Exercise description
Would you reproduce the entries that follow exactly as they appear?
─── Records for the task ───
-- ==== Sys2Proof/Machine/Flags.lean ====
section
/-! DEFINITION. The two status views of the host window: the fields of `STATUS` (R15 [10_state.md]), the result codes
(R191 [60_exceptions.md]) and `PTINF` (R17). There is no other flag or condition code. -/

namespace Sys2Proof.Machine

/-- The code of a cause in `STATUS.ERR` and `STATUS.FCODE` (R191). -/
def Cause.code : Cause → Byte
  | .eIllegal => 0x01
  | .eRange => 0x02
  | .eLen => 0x03
  | .eNotOnCurve => 0x04
  | .eEntropy => 0x10
  | .eSalt => 0x11
  | .ePrivkey => 0x12
  | .fInvZero => 0x80
  | .fIdentity => 0x81
  | .fRetryNonce => 0x82
  | .fRetryKdf => 0x83
  | .eHalted => 0xFF

/-- The class of a cause: a fatal failure halts the engine, an error does not (R190, R191). -/
def Cause.isFatal : Cause → Bool
  | .fInvZero | .fIdentity | .fRetryNonce | .fRetryKdf => true
  | .eIllegal | .eRange | .eLen | .eNotOnCurve | .eEntropy | .eSalt | .ePrivkey | .eHalted => false

/-- `STATUS.ERR`, bits 7:0 (R15). -/
def errOf (st : Word32) : Byte := st.extractLsb' 0 8

/-- `STATUS.FATAL`, bit 8 (R15). -/
def fatalOf (st : Word32) : Bool := st.getLsbD 8

/-- `STATUS.FCODE`, bits 23:16 (R15). -/
def fcodeOf (st : Word32) : Byte := st.extractLsb' 16 8

/-- The reserved bits of `STATUS`: 31:24 and 15:9 (R15). -/
def reservedOf (st : Word32) : BitVec 15 := st.extractLsb' 24 8 ++ st.extractLsb' 9 7

/-- `STATUS.ERR <- e`, every other bit kept. -/
def withErr (st : Word32) (e : Byte) : Word32 := st.extractLsb' 8 24 ++ e

/-- `STATUS.FATAL <- 1`, every other bit kept. -/
def withFatal (st : Word32) : Word32 := st.extractLsb' 9 23 ++ 1#1 ++ st.extractLsb' 0 8

/-- `STATUS.FCODE <- c`, every other bit kept. -/
def withFcode (st : Word32) (c : Byte) : Word32 := st.extractLsb' 24 8 ++ c ++ st.extractLsb' 0 16

/-- `STATUS` after a success: `ERR <- 0x00` and nothing else (R50 step 4, R190). -/
def statusOk (st : Word32) : Word32 := withErr st 0x00

/-- `STATUS` after `raise`: `ERR <- code`; a fatal failure with `FATAL = 0` also sets `FCODE` and `FATAL` (R192, R193). -/
def statusRaise (c : Cause) (st : Word32) : Word32 :=
  if c.isFatal && !fatalOf st then withErr (withFatal (withFcode st c.code)) c.code else withErr st c.code

/-- Whether a point register holds the identity: its `inf` field (R13). -/
def Point.isInf : Point → Bool
  | .inf => true
  | .aff _ _ => false

/-- The `xc` field of a point register, 0 when it holds `Inf` (R13, R108). -/
def Point.xc : Point → Word
  | .inf => 0
  | .aff x _ => x

/-- The `yc` field of a point register, 0 when it holds `Inf` (R13, R109). -/
def Point.yc : Point → Word
  | .inf => 0
  | .aff _ y => y

/-- `PTINF`: bit `i` is 1 exactly when `pt[i] = Inf`, bits 31:4 read 0 (R17). -/
def ptinf (pt : Vector Point 4) : Word32 :=
  0#28 ++ BitVec.ofBool pt[3].isInf ++ BitVec.ofBool pt[2].isInf ++ BitVec.ofBool pt[1].isInf ++ BitVec.ofBool pt[0].isInf

end Sys2Proof.Machine
end

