-- ==== Sys2Proof/Machine/Operands.lean ====
section
/-! DEFINITION. The operand checks of the commands and the buffer operand forms: an absolute 8-bit offset (R76
[40_data_movement.md]) with the range check of R37 [20_memory.md]. Register operands are `State.getX` and `State.getPt`;
immediates are used as they stand (R51). -/

namespace Sys2Proof.Machine

/-- A check at the start of a command: it passes or raises its cause (R196). -/
def check (ok : Bool) (c : Cause) : Except Cause Unit := if ok then .ok () else .error c

/-- An 8-bit immediate as a 256-bit value, zero-extended (R51, R71). -/
def zext256 (v : Byte) : Word := v.setWidth 256

/-- The range check of one buffer access (R37). -/
def checkRange (off : Byte) (len : Nat) : Except Cause Unit := check (fitsBuf off.toNat len) .eRange

/-- The range check of a format B command that reads `len` bytes at `src` and writes `out` bytes at `dst` (R34, R37). -/
def checkRanges (src len dst : Byte) (out : Nat) : Except Cause Unit :=
  check (fitsBuf src.toNat len.toNat && fitsBuf dst.toNat out) .eRange

/-- The length check of a public key (R161). -/
def checkPubkeyLen (len : Byte) : Except Cause Unit := check (pubkeyLen len.toNat) .eLen

end Sys2Proof.Machine
end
───
Exercise output
-- ==== Sys2Proof/Machine/Flags.lean ====
section
/-! DEFINITION. The two status views of the host window: the fields of `STATUS` (R15 [10_state.md]), the result codes
(R191 [60_exceptions.md]) and `PTINF` (R17). There is no other flag or condition code. -/

namespace Sys2Proof.Machine

/-- The code of a cause in `STATUS.ERR` and `STATUS.FCODE` (R191). -/
def Cause.code : Cause → Byte
  | .eIllegal => 0x01
  | .eRange => 0x02
  | .eLen => 0x03
  | .eNotOnCurve => 0x04
  | .eEntropy => 0x10
  | .eSalt => 0x11
  | .ePrivkey => 0x12
  | .fInvZero => 0x80
  | .fIdentity => 0x81
  | .fRetryNonce => 0x82
  | .fRetryKdf => 0x83
  | .eHalted => 0xFF

/-- The class of a cause: a fatal failure halts the engine, an error does not (R190, R191). -/
def Cause.isFatal : Cause → Bool
  | .fInvZero | .fIdentity | .fRetryNonce | .fRetryKdf => true
  | .eIllegal | .eRange | .eLen | .eNotOnCurve | .eEntropy | .eSalt | .ePrivkey | .eHalted => false

/-- `STATUS.ERR`, bits 7:0 (R15). -/
def errOf (st : Word32) : Byte := st.extractLsb' 0 8

/-- `STATUS.FATAL`, bit 8 (R15). -/
def fatalOf (st : Word32) : Bool := st.getLsbD 8

/-- `STATUS.FCODE`, bits 23:16 (R15). -/
def fcodeOf (st : Word32) : Byte := st.extractLsb' 16 8

/-- The reserved bits of `STATUS`: 31:24 and 15:9 (R15). -/
def reservedOf (st : Word32) : BitVec 15 := st.extractLsb' 24 8 ++ st.extractLsb' 9 7

/-- `STATUS.ERR <- e`, every other bit kept. -/
def withErr (st : Word32) (e : Byte) : Word32 := st.extractLsb' 8 24 ++ e

/-- `STATUS.FATAL <- 1`, every other bit kept. -/
def withFatal (st : Word32) : Word32 := st.extractLsb' 9 23 ++ 1#1 ++ st.extractLsb' 0 8

/-- `STATUS.FCODE <- c`, every other bit kept. -/
def withFcode (st : Word32) (c : Byte) : Word32 := st.extractLsb' 24 8 ++ c ++ st.extractLsb' 0 16

/-- `STATUS` after a success: `ERR <- 0x00` and nothing else (R50 step 4, R190). -/
def statusOk (st : Word32) : Word32 := withErr st 0x00

/-- `STATUS` after `raise`: `ERR <- code`; a fatal failure with `FATAL = 0` also sets `FCODE` and `FATAL` (R192, R193). -/
def statusRaise (c : Cause) (st : Word32) : Word32 :=
  if c.isFatal && !fatalOf st then withErr (withFatal (withFcode st c.code)) c.code else withErr st c.code

/-- Whether a point register holds the identity: its `inf` field (R13). -/
def Point.isInf : Point → Bool
  | .inf => true
  | .aff _ _ => false

/-- The `xc` field of a point register, 0 when it holds `Inf` (R13, R108). -/
def Point.xc : Point → Word
  | .inf => 0
  | .aff x _ => x

/-- The `yc` field of a point register, 0 when it holds `Inf` (R13, R109). -/
def Point.yc : Point → Word
  | .inf => 0
  | .aff _ y => y

/-- `PTINF`: bit `i` is 1 exactly when `pt[i] = Inf`, bits 31:4 read 0 (R17). -/
def ptinf (pt : Vector Point 4) : Word32 :=
  0#28 ++ BitVec.ofBool pt[3].isInf ++ BitVec.ofBool pt[2].isInf ++ BitVec.ofBool pt[1].isInf ++ BitVec.ofBool pt[0].isInf

end Sys2Proof.Machine
end

-- ==== Sys2Proof/Machine/Operands.lean ====
section
/-! DEFINITION. The operand checks of the commands and the buffer operand forms: an absolute 8-bit offset (R76
[40_data_movement.md]) with the range check of R37 [20_memory.md]. Register operands are `State.getX` and `State.getPt`;
immediates are used as they stand (R51). -/

namespace Sys2Proof.Machine

/-- A check at the start of a command: it passes or raises its cause (R196). -/
def check (ok : Bool) (c : Cause) : Except Cause Unit := if ok then .ok () else .error c

/-- An 8-bit immediate as a 256-bit value, zero-extended (R51, R71). -/
def zext256 (v : Byte) : Word := v.setWidth 256

/-- The range check of one buffer access (R37). -/
def checkRange (off : Byte) (len : Nat) : Except Cause Unit := check (fitsBuf off.toNat len) .eRange

/-- The range check of a format B command that reads `len` bytes at `src` and writes `out` bytes at `dst` (R34, R37). -/
def checkRanges (src len dst : Byte) (out : Nat) : Except Cause Unit :=
  check (fitsBuf src.toNat len.toNat && fitsBuf dst.toNat out) .eRange

/-- The length check of a public key (R161). -/
def checkPubkeyLen (len : Byte) : Except Cause Unit := check (pubkeyLen len.toNat) .eLen

end Sys2Proof.Machine
end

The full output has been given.